Articles of association

Corporate registration number 556001-6122

§ 1. The name of the company shall be Sapa AB.

§ 2. The board of directors shall have its registered office in Stockholm.

§ 3. The business of the company is, directly or indirectly, through the affiliates – to produce, process and sell metals, mainly aluminium and plastic products, trade and recycle scrap metal, own and manage immovable and movable property and conduct other thereto related business activities.

§ 4. The share capital shall amount to no less than SEK 800 million (800,000,000) and no more than SEK 3.2 billion (3,200,000,000).

§ 5. The number of shares shall be no less than SEK 32 million (32,000,000) and no more than 128 million (128,000,000).

§ 6. The board of directors shall, in addition to members who may be appointed  pursuant to applicable law, consist of no less than four (4) and no more than eight (8) members and no more than three (3) deputy members.

§ 7. Two auditors with two deputy auditors or a registered auditor company shall be appointed to audit the annual accounts and accounting records and the administration of the board of directors and the managing director.

§ 8. Notice of a general meeting shall be made in letter form no earlier than six (6) weeks and no later than two (2) weeks before the meeting.

§ 9. Shareholders, who want to participate in a general meeting, shall have been entered in a share register of the company no later than five (5) days before the meeting and shall notify the company of their intention to attend no later than at 4 pm on the day stated in the notice of the meeting.
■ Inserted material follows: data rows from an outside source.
/-- A point of a waiting command is one with the invariant. -/
theorem Point.inv {s : State} {job : Job} {ph : Phase} (h : Point s job ph) : Inv s := by
  have c := h.core { s.rd with live := 0, part := [] } (Nat.zero_le _) rfl
  refine ⟨c.params, c.out, fun hc => ?_, fun _ => ⟨c.bsLo, c.bsHi, h.reader, ⟨c.err8, fun he => absurd h.err he⟩, ?_⟩⟩
  · have := c.opened; rw [hc] at this; cases this
  · rw [h.ctl]; exact ⟨h.jobOk, h.phase⟩

theorem At.congr {s t : State} {job : Job} {ph : Phase} (h : At s job ph) (h1 : t.outCap = s.outCap) (h2 : t.rnums = s.rnums)
    (h3 : t.out = s.out) (h4 : t.closed = s.closed) (h5 : t.blockSize100k = s.blockSize100k) (h6 : t.rd = s.rd)
    (h7 : t.err = s.err) : Core t ∧ JobOk t job ∧ CanRead t :=
  ⟨h.core.congr h1 h2 h3 h4 h5 h6 h7, h.jobOk.congr h1, by rw [CanRead, h6, h7]; exact h.can⟩

/-! ## Framing tokens -/

theorem streamHeader_ok {s : State} {job : Job} (h : At s job .header) (d : Byte) : TokenOk s job (execStreamHeader d s) := by
  have hj : job = .init := h.phase
  subst hj
  have hc := h.ctl
  unfold execStreamHeader
  rw [hc]
  simp only
  by_cases hd : d.toNat < 0x31 ∨ d.toNat > 0x39
  · rw [if_pos (by simpa using hd)]
    exact tokenOk_raise h.core rfl rfl (Kept.refl s)
  · rw [if_neg (by simpa using hd)]
    refine ⟨_, rfl, inv_idle ?_ rfl trivial fun _ => h.can, rfl, rfl,
      ⟨rfl, rfl, rfl, rfl, rfl, rfl, rfl, rfl, rfl, rfl, rfl⟩, .inl rfl⟩
    exact ⟨h.core.params, h.core.out, h.core.opened, by simp; omega, by simp; omega, h.core.live47, h.core.part, h.core.err8⟩

theorem finishScan_ok {s : State} {job : Job} (t : State) (ht : Core t) (hk : Kept s t) (ho : t.out = s.out)
    (found : Bool) (hcan : found = true → CanRead t) :
    Inv (finishScan job found t) ∧ (finishScan job found t).out = s.out ∧ Kept s (finishScan job found t) ∧
      (finishScan job found t).ctl = .idle ∧ (finishScan job found t).rd = t.rd := by
  refine ⟨?_, ho, ?_, rfl, rfl⟩
  · refine inv_idle (ht.congr rfl rfl rfl rfl rfl rfl rfl) rfl ?_ ?_
    · cases found <;> trivial
    · intro hne
      cases found
      · exact absurd rfl hne
      · exact hcan rfl
  · exact hk.trans ⟨rfl, rfl, rfl, rfl, rfl, rfl, rfl, rfl, rfl, rfl, rfl⟩

theorem blockMark_scan_ok {s : State} {job : Job} (h : At s job .scan) : TokenOk s job (execBlockMark s) := by
  have hc := h.ctl
  unfold execBlockMark
  rw [hc]
  have := finishScan_ok (s := s) (job := job) { s with reported := markerByte s.rd } (h.core.congr rfl rfl rfl rfl rfl rfl rfl)
    ⟨rfl, rfl, rfl, rfl, rfl, rfl, rfl, rfl, rfl, rfl, rfl⟩ rfl true fun _ => h.can
  rw [hc] at this
  exact ⟨_, rfl, this.1, this.2.2.2.2, this.2.1, this.2.2.1, .inl this.2.2.2.1⟩

theorem blockMark_marker_ok {s : State} {job : Job} (h : At s job .marker) : TokenOk s job (execBlockMark s) := by
  have hc := h.ctl
  unfold execBlockMark
  rw [hc]
  exact tokenOk_busy (h.core.congr rfl rfl rfl rfl rfl rfl rfl) rfl rfl ⟨rfl, rfl, rfl, rfl, rfl, rfl, rfl, rfl, rfl, rfl, rfl⟩
    rfl (by decide) (h.jobOk.congr rfl) ⟨h.phase.1, h.phase.2.1⟩ h.can

theorem eosMark_ok {s : State} {job : Job} (h : At s job .marker) (c : Word) : TokenOk s job (execEosMark c s) := by
  have hc := h.ctl
  unfold execEosMark
  rw [hc]
  simp only
  by_cases he : c = s.combinedCrc
  · rw [if_neg (by simpa using he)]
    refine ⟨_, rfl, inv_busy (h.core.congr rfl rfl rfl rfl rfl rfl rfl) rfl (h.jobOk.congr rfl) ⟨h.phase.1, trivial⟩ fun _ => h.can,
      rfl, rfl, ⟨rfl, rfl, rfl, rfl, rfl, rfl, rfl, rfl, rfl, rfl, rfl⟩, .inr ⟨.walk, rfl, by simp [walkRank]⟩⟩
  · rw [if_pos (by simpa using he)]
    apply tokenOk_raise
    · exact h.core.congr rfl rfl rfl rfl rfl rfl rfl
    · rfl
    · rfl
    · exact ⟨rfl, rfl, rfl, rfl, rfl, rfl, rfl, rfl, rfl, rfl, rfl⟩

theorem blockHeader_ok {s : State} {job : Job} (h : At s job .blockHeader) (c : Word) (r : Bool) (p : BitVec 24) :
    TokenOk s job (execBlockHeader c r p s) := by
  have hc := h.ctl
  unfold execBlockHeader
  rw [hc]
  exact tokenOk_busy (h.core.congr rfl rfl rfl rfl rfl rfl rfl) rfl rfl ⟨rfl, rfl, rfl, rfl, rfl, rfl, rfl, rfl, rfl, rfl, rfl⟩
    rfl (by decide) (h.jobOk.congr rfl) ⟨h.phase.1, h.phase.2⟩ h.can

/-! ## Tables -/

theorem symbolMap_ok {s : State} {job : Job} (h : At s job .symbolMap) (u : BitVec 16) (ws : List (BitVec 16)) :
    TokenOk s job (execSymbolMap u ws s) := by
  have hc := h.ctl
  unfold execSymbolMap
  rw [hc]
  simp only
  by_cases hz : (compact (inUseOf u ws)).length = 0
  · rw [if_pos hz]
    apply tokenOk_raise
    · exact h.core.congr rfl rfl rfl rfl rfl rfl rfl
    · rfl
    · rfl
    · exact ⟨rfl, rfl, rfl, rfl, rfl, rfl, rfl, rfl, rfl, rfl, rfl⟩
  · rw [if_neg hz]
    exact tokenOk_busy (h.core.congr rfl rfl rfl rfl rfl rfl rfl) rfl rfl
      ⟨rfl, rfl, rfl, rfl, rfl, rfl, rfl, rfl, rfl, rfl, rfl⟩ rfl (by decide) (h.jobOk.congr rfl)
      ⟨h.phase.1, h.phase.2, rfl, rfl, Nat.pos_of_ne_zero hz, rfl⟩ h.can

theorem tableCounts_ok {s : State} {job : Job} (h : At s job .tableCounts) (g : BitVec 3) (n : BitVec 15) :
    TokenOk s job (execTableCounts g n s) := by
  have hc := h.ctl
  unfold execTableCounts
  rw [hc]
  simp only
  by_cases hg : legalGroups g.toNat = true
  · rw [if_neg (by simpa using hg)]
    by_cases hn : n.toNat < 1 ∨ n.toNat > Config.maxSelectors
    · rw [if_pos (by simpa using hn)]
      apply tokenOk_raise
      · exact h.core.congr rfl rfl rfl rfl rfl rfl rfl
      · rfl
      · rfl
      · exact ⟨rfl, rfl, rfl, rfl, rfl, rfl, rfl, rfl, rfl, rfl, rfl⟩
    · rw [if_neg (by simpa using hn)]
      simp only [legalGroups, Bool.and_eq_true, decide_eq_true_eq] at hg
      exact tokenOk_busy (h.core.congr rfl rfl rfl rfl rfl rfl rfl) rfl rfl
        ⟨rfl, rfl, rfl, rfl, rfl, rfl, rfl, rfl, rfl, rfl, rfl⟩ rfl (by decide) (h.jobOk.congr rfl)
        ⟨h.phase.1, h.phase.2.1, h.phase.2.2, ⟨hg.1, hg.2, show 1 ≤ n.toNat by omega, show n.toNat ≤ Config.maxSelectors by omega⟩,
          by show 0 < n.toNat; omega, rfl, by simp⟩ h.can
  · rw [if_pos (by simpa using hg)]
    apply tokenOk_raise
    · exact h.core.congr rfl rfl rfl rfl rfl rfl rfl
    · rfl
    · rfl
    · exact ⟨rfl, rfl, rfl, rfl, rfl, rfl, rfl, rfl, rfl, rfl, rfl⟩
Such day shall not be a Sunday, other public holiday, a Saturday, Midsummer Eve, Christmas Eve or New Year’s Eve and shall not fall earlier than the fifth working day before the meeting.

§ 10. The chairman of the board or the person appointed by the board for that purpose shall open the general meeting and lead its proceedings until a chairman has been elected.

§ 11. The general meeting shall be held in Stockholm or Vetlanda. The annual meeting shall be held within six (6) months after the end of each financial year.

At the annual shareholders’ the following matters shall be considered:

1) Election of a chairman for the meeting;

2) Preparation  and approval the voting list;

3) Election of two persons to approve the voting list;

4) Approval of the agenda;

5) Confirmation that the general meeting has been duly summoned;

6) Consideration of the annual accounts and the auditor’s report as well as the consolidated annual accounts and the auditor’s report for the group;

7) Resolutions on:
a) approval of the profit and loss account and balance sheet as well as the        consolidated profit and loss account and consolidated balance sheet;
b) appropriation of the company’s profit or loss according to the approved balance sheet;
c) discharge from liability for the members of the board of directors and the managing director for the period covered by the statutory accounts;

8) Determination of the number of the board members and deputy members to be elected by the meeting;

9) Determination of the fees to the members of the board of directors and the auditors;

10) Election of the board of directors and deputy members, if any;

11) When required, election of the auditors and deputy auditors;

12) Consideration of any other business as required under the Swedish Companies Act.

§ 12. The company’s financial year shall be the calendar year.

§ 13. The company shall be a CSD-registered company and the shares of the company shall be registered in a CSD register pursuant to the Swedish Financial Instrument Accounts Act (1998:1479).

The above articles of association were adopted at the general meeting on 14 May, 2009.